One distinctive characteristic of NZ’s landscape is its great variety with abrupt contrasts over relatively short distances. This creates many microhabitats that can act as refuges which buffer species against catastrophic weather events and help prevent widespread extinction of BCAs operating in a region. Non-crop habitat manipulation, as in NZ vineyards, also provides shelter (Jonsson et al. 2010).

Host-enemy synchrony

Hance et al. (2007) state that “a key factor determining how climate change may affect the range and abundance of insect populations is the extent to which individual species react independently of the community of which they are a component. Alteration of the synchronisation between host and parasitoids, by divergence of their thermal preferences, can disrupt the equilibrium between host and parasitoid.” This synchronisation need not be perfect: some host escape can stablise an otherwise unstable interaction (Godfray et al. 1994).

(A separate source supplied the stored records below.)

/-- A copy reaches Ended (R135): its watermark stands at the end, its ring slot is committed, its guards go, its streamer is free, and
what started it is told. (DEDUCED, assumption 33) -/
def State.copyDone (s : State) (u : Nat) (landed : Bool) : State :=
  let c := s.copy u
  let s := if landed then s else s.countRest c
  let s := match c.ringSlot, s.copyWin c (cpDst c.tmpl) 16 with
    | some (_, k), some (.spad t off _) =>
      let s := s.checkHeader c
      if s.poisoned (poolKey t off) 16 then s else s.commit (poolKey t off) k
    | _, _ => s
  let s := s.setCopy u { c with st := if landed then .ended else .aborted, w := c.total, reported := c.total, ticket := none }
  let s := match c.engine with
    | .stream n =>
      let v := s.streamer n
      s.setStreamer n { v with cur := if v.cur = some u then none else v.cur, starts := v.starts.filter (· ≠ u), done := v.done + 1,
                               err := if landed then v.err else BitVec.ofNat 8 c.err, lastWm := c.total }
    | .tile t => s.setTile t { s.tile t with copyQ := (s.tile t).copyQ.filter (· ≠ u) }
  let s := match c.origin with
    | .fill n | .drain n => s.setEntry n (ertSet (s.entry n) 167 128 c.total)
    | _ => s
  let s := match c.origin with
    | .packet q e => s.notePacket q e (copyStatus (if landed then 0 else c.err))
    | .fill n => s.moveEnded n false landed
    | .drain n => s.moveEnded n true landed
    | _ => s
  s.forget u

/-- A copy refused at acceptance goes straight to Ended (R134). -/
def State.copyRefuse (s : State) (u code : Nat) : State :=
  let c := { s.copy u with err := code }
  let s := s.setCopy u (if s.countsRefused c then c else { c with tmpl := setFld c.tmpl 191 128 0 })
  s.copyDone u false

/-- The checks and the guards of acceptance (R134, R136); the copy stays in Accepting. One that waits for a ring slot has its header checked each time
that it tries, so that one rewritten meanwhile gives it no slot outside its ring (R2, R148). (DESIGN CHOICE, assumption 96) -/
def State.copyCheck (s : State) (u : Nat) : State :=
  let s := s.checkHeader (s.copy u)
  if (s.copy u).guardedNow && (s.copy u).landsHere then s
  else if (s.copy u).slot.isSome then
    match s.ringError (s.copy u) with
    | 0 => s.copyTake u
    | e => s.copyRefuse u e
  else
    match s.acceptError (s.copy u) with
    | 0 => s.copyTake u
    | e => s.copyRefuse u e

-- Streamer templates

/-- The template that a streamer has cached for an address (R131). -/
def Streamer.cached (v : Streamer) (pasid a : Nat) : Option (BitVec 512) :=
  (v.cache.find? fun e => e.1 = pasid && e.2.1 = a).map fun e => e.2.2

/-- A template entered as the most recently used of 16 (R131). -/
def Streamer.keep (v : Streamer) (pasid a : Nat) (t : BitVec 512) : Streamer :=
  { v with cache := ((pasid, a, t) :: v.cache.filter fun e => !(e.1 = pasid && e.2.1 = a)).take 16 }

/-- A template read by a streamer (R131): from its cache or from memory; a fault opens a ticket, a failed ticket or a poisoned word
ends the copy with error 9, and a page of `PFMT` 15 with error 3 (R115). -/
def State.copyFetch (s : State) (u : Nat) : State :=
  let c := s.copy u
  match c.tmplAddr, c.engine with
  | some a, .stream n =>
    let got (s : State) (t : BitVec 512) : State :=
      (s.setStreamer n ((s.streamer n).keep c.pasid a.toNat t)).setCopy u { c with tmpl := t, tmplAddr := none }
    match (s.streamer n).cached c.pasid a.toNat with
    | some t => got s t
    | none =>
      match s.copyAccess u c a.toNat 64 .read with
      | (.ok ps, s) =>
        let q := s.loadParts ps
        if ps.any fun p => p.2.2 = some 15 then s.copyRefuse u 3
        else if q.1.any fun b => b.2 then q.2.copyRefuse u 9 else got q.2 (BitVec.ofNat 512 (leNat q.1))
      | (.fault t, s) => s.setCopy u { c with ticket := some t }
      | (.wait, s) => s
      | _ => s.copyRefuse u 9
  | _, _ => s

/-- Whether a template packet asks for its channel's cache to be invalidated (R49). -/
def State.copyCinval (s : State) (c : Copy) : Bool :=
  match c.origin with
  | .packet q e =>
    match Tbl.find (s.queue q).win e with
    | some w => fld w.pkt 7 0 = 5 && fld w.pkt 327 327 = 1
    | none => false
  | _ => false

/-- A copy leaves Accepting (R135); a fill then starts (R180). -/
def State.copyGo (s : State) (u : Nat) : State :=
  let c := s.copy u
  let s := s.setCopy u { c with st := .running, remote := c.remote.map fun r => { r with lastUs := s.us } }
  match c.origin with
  | .fill n => s.fillStarted n
  | _ => s

/-- No earlier copy of the same engine is still to be protected in the space of its destination: an engine's copies take their guards and slots in
order, so that none waits behind a later one for an overlap (R139). (DEDUCED, assumption 70) -/
def State.acceptTurn (s : State) (u : Nat) : Bool :=
  let c := s.copy u
  !(s.copies.any fun e => e.1 ≠ u && e.2.engine = c.engine && e.2.seq < c.seq && e.2.st = .accepting && !e.2.away && !e.2.drained && !e.2.guardedNow &&
    sameSpace (s.copyWin e.2 (cpDst e.2.tmpl) 1) (s.copyWin c (cpDst c.tmpl) 1))

/-- COPY_ACCEPT (R135) of copy `n`: a streamer takes the head of its start queue; a copy in Accepting has its template read, takes
what protects its destination, and goes to Running. (DEDUCED, assumption 29) -/
def State.copyAccept (s : State) : Option State :=
  let u := s.inp.n
  match Tbl.find s.copies u with
  | none => none
  | some c =>
    let begun : Option State :=
      match c.st, c.engine with
      | .accepting, _ => if c.ticket.isSome || c.away || c.drained || !s.acceptTurn u then none else some s
      | .queued, .stream n =>
        let v := s.streamer n
        if v.starts.head? = some u && v.cur.isNone then
          let v := { v with starts := v.starts.tail, cur := some u, cache := if s.copyCinval c then [] else v.cache }
          some ((s.setStreamer n v).setCopy u { c with st := .accepting })
        else none
      | _, _ => none
    match begun with
    | none => none
    | some s =>
      let s := s.copyFetch u
      let c := s.copy u
      if c.st ≠ .accepting || c.tmplAddr.isSome then some s
      else
        let s := s.copyCheck u
        let c := s.copy u
        some (if c.st = .accepting && c.guardedNow then s.copyGo u else s)

/-- COPY_ACCEPT (R135). -/
def execCopyAccept (s : State) : Host.Outcome State Fault Refusal := event State.copyAccept s

-- Landing

/-- The gather row of ordinal `k`. -/
def Copy.rowOf (c : Copy) (k : Nat) : Nat := k / cpN0 c.tmpl

/-- The index entry of a row is read once, before the row's first element (R133): `some none` where it is poisoned. -/
def State.copyIndex (s : State) (u row : Nat) : Option (Option Nat) × State :=
  let c := s.copy u
  match c.row with
  | some (r, x) => if r = row then (some x, s) else fetch c
  | none => fetch c
where
  /-- the entry read from memory and kept -/
  fetch (c : Copy) : Option (Option Nat) × State :=
    match s.copyRead u ((cpIdx c.tmpl + 4 * row) % 2 ^ 64) 4 with
    | (some bs, s) =>
      let x := if bs.any fun b => b.2 then none else some (leNat bs)
      (some x, s.setCopy u { s.copy u with row := some (row, x) })
    | (none, s) => (none, s)

/-- The element of ordinal `k` (R133): its bytes, or `none` while the copy waits, is frozen or aborts. -/
def State.copyElem (s : State) (u k : Nat) : Option (List (Nat × Bool)) × State :=
  let c := s.copy u
  if !c.readsHere then
    (some ((List.range c.esz).map fun i => ((s.inp.v.toNat >>> (8 * i)) % 256, s.inp.flag)), s)
  else if cpGather c.tmpl then
    match s.copyIndex u (c.rowOf k) with
    | (none, s) => (none, s)
    | (some none, s) => (some (List.replicate c.esz (0, true)), s)
    | (some (some x), s) =>
      let a := w64 (cpSrc c.tmpl + k % cpN0 c.tmpl * c.esz) + w64 x * stride (cpS1 c.tmpl)
      s.copyRead u a.toNat c.esz
  else s.copyRead u (c.plainAddr k) c.esz

/-- The address at which ordinal `k` lands, as the engine names it. -/
def Copy.landAddr (c : Copy) (k : Nat) : Nat :=
  match c.ringSlot with
  | some (off, _) => (cpDst c.tmpl / 2 ^ 20 * 2 ^ 20 + off + k * c.esz) % 2 ^ 64
  | none => (cpDst c.tmpl + k * c.esz) % 2 ^ 64

/-- An earlier copy of the same engine has not yet passed a part of [b, b + n) (R139). (DEDUCED, assumption 70) -/
def State.behindCopy (s : State) (u : Nat) (b n : Nat) : Bool :=
  let c := s.copy u
  s.copies.any fun e =>
    let o := e.2
    e.1 ≠ u && o.seq < c.seq && o.engine = c.engine && o.active && o.landsHere && o.pasid = c.pasid &&
      sameSpace o.dest c.dest &&
      (let hi := min (b + n) (o.base + o.bytes)
       max b o.base < hi && (hi - 1 - o.base) / o.esz ≥ o.w)

/-- Ordinal `k` has landed: the watermark moves, its sector is counted when complete (R144), a fill's `FWM` follows (R180). -/
def State.copyLanded (s : State) (u k : Nat) (bad : Bool) : State :=
  let c := s.copy u
  let full := (c.base + (k + 1) * c.esz) % 64 = 0 || k + 1 = c.total
  let poison := c.bad || bad
  let s := match s.copyBar c with
    | some b => if full && c.landsHere then s.changeBar b fun b => b.land poison else s
    | none => s
  let s := s.setCopy u { c with
    w := k + 1
    sectors := if full then c.sectors + 1 else c.sectors
    bad := if full then false else poison
    remote := c.remote.map fun r => { r with lastUs := if c.landsHere then s.us else r.lastUs } }
  match c.origin with
  | .fill n | .drain n => s.setEntry n (ertSet (s.entry n) 167 128 (k + 1))
  | _ => s

/-- Whether the next element of a fill lies on a failed tier port, once it translates (R13). (DESIGN CHOICE, assumption 34) -/
def State.fillDead (s : State) (c : Copy) : Bool :=
  match c.origin with
  | .fill _ =>
    let a := c.plainAddr c.w
    (match s.translate c.engine.agent c.pasid a .read with
      | (.ok e, _) => s.portFailed (e.key a)
      | _ => false)
  | _ => false

/-- A fill that reads a failed port aborts; the manual names no code for it. (DESIGN CHOICE, assumption 7) (DESIGN CHOICE, assumption 34) -/
def State.abortFill (s : State) (u : Nat) : State :=
  let (v, s) := s.freeWord
  s.abortCopy u (bits v 7 0)

/-- A beat from the source of a copy, or an acknowledgement from its destination, has come (R18). -/
def State.heard (s : State) (u : Nat) : State :=
  let c := s.copy u
  s.setCopy u { c with remote := c.remote.map fun r => { r with lastUs := s.us } }

/-- Whether a beat from another module is turned away, its transport trying again: for an incoming put while a checkpoint or restore is in progress, for
any copy during a restore (R28), and for one that is frozen or still waits in Accepting. It counts as sent (R18). (DESIGN CHOICE, assumption 77) -/
def State.turnsAway (s : State) (c : Copy) : Bool :=
  (c.origin = .incoming && s.ckptBusy) || s.ckpt.status = 7 || c.st = .frozen || c.st = .accepting

/-- COPY_LAND (R135) of copy `n`: the next element is read and lands; for a copy whose source is another module, `v` and `flag` are the
element and its poison as they arrive; for one whose destination is another module, `flag` is an acknowledgement from there (R18). (DEDUCED, assumption 70)
(DESIGN CHOICE, assumption 72) -/
def State.copyLand (s : State) : Option State :=
  let u := s.inp.n
  match Tbl.find s.copies u with
  | none => none
  | some c =>
    if c.active && c.remote.isSome && ((!c.landsHere && s.inp.flag) || (!c.readsHere && s.turnsAway c)) then some (s.heard u)
    else if c.st ≠ .running || c.away || c.drained || c.total ≤ c.w then none
    else
      let k := c.w
      if c.landsHere && s.behindCopy u (c.base + k * c.esz) c.esz then none
      else if s.fillDead c then some (s.abortFill u)
      else
        match s.copyElem u k with
        | (none, s) => some s
        | (some bs, s) =>
          let bad := bs.any fun b => b.2
          if !c.landsHere then some (s.copyLanded u k bad)
          else
            match s.copyReach u (c.landAddr k) c.esz .write with
            | (some (some ps), s) => some ((s.storeParts ps bs).copyLanded u k bad)
            | (some none, s) => some (s.copyLanded u k bad)
            | (none, s) => some s

/-- COPY_LAND (R135). -/
def execCopyLand (s : State) : Host.Outcome State Fault Refusal := event State.copyLand s

/-- COPY_END (R135) of copy `n`, every ordinal landed; a copy whose destination is another module ends with its report (R17). -/
def State.copyEnd (s : State) : Option State :=
  let u := s.inp.n
  match Tbl.find s.copies u with
  | none => none
  | some c => if c.st = .running && !c.away && !c.drained && c.total ≤ c.w && c.landsHere then some (s.copyDone u true) else none

/-- COPY_END (R135). -/
def execCopyEnd (s : State) : Host.Outcome State Fault Refusal := event State.copyEnd s

/-- Where the parts of a global range lie for an aborted copy's engine, in keys and bytes: none while one has to wait. A part that does not translate
opens its ticket, and is passed over once that has failed (R93, R112). (DEDUCED, assumption 32) -/
def State.poisonParts (s : State) (u : Nat) : List (Nat × Nat) → Option (List (Nat × Nat)) × State
  | [] => (some [], s)
  | (va, n) :: r =>
    let c := s.copy u
    if c.failed.contains (va / 65536) then s.poisonParts u r
    else
      match s.translate c.engine.agent c.pasid va .write with
      | (.wait, s) => (none, s)
      | (.fault, s) =>
        let (t, s) := s.openTicket c.engine.agent c.pasid va .write false
        (none, s.setCopy u { c with ticket := some t })
      | (.ok e, s) =>
        match s.homeAccepts (e.key va) (0, u) with
        | (false, s) => (none, s)
        | (true, s) =>
          match s.poisonParts u r with
          | (some ps, s) => (some ((e.key va, n) :: ps), s)
          | q => q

Although diapause does not feature strongly in indigenous species, it is retained by exotic species in NZ (Morris 1989). Should the species in a biological control system have contrasting factors regulating diapause, then it is possible for a large mismatch, control failure and local extinction. Above-average warm temperatures in summer 1981 disrupted the diapause-induced synchrony between the horticultural pest, passionvine hopper Scolypopa australis Walker (Homoptera: Ricaniidae), and its normally univoltine egg parasitoid Centrodora scolypopae Valentine (Hymenoptera: Aphelinidae) resulting in the parasitoid having an unsuccessful partial second generation (Gerard 2004). Modelling of a simple host-parasitoid system showed that disruption of synchrony once in 25 years did not affect the long-term stability, but the system failed when it occurred more frequently than once in 20 years (Godfray et al. 1994).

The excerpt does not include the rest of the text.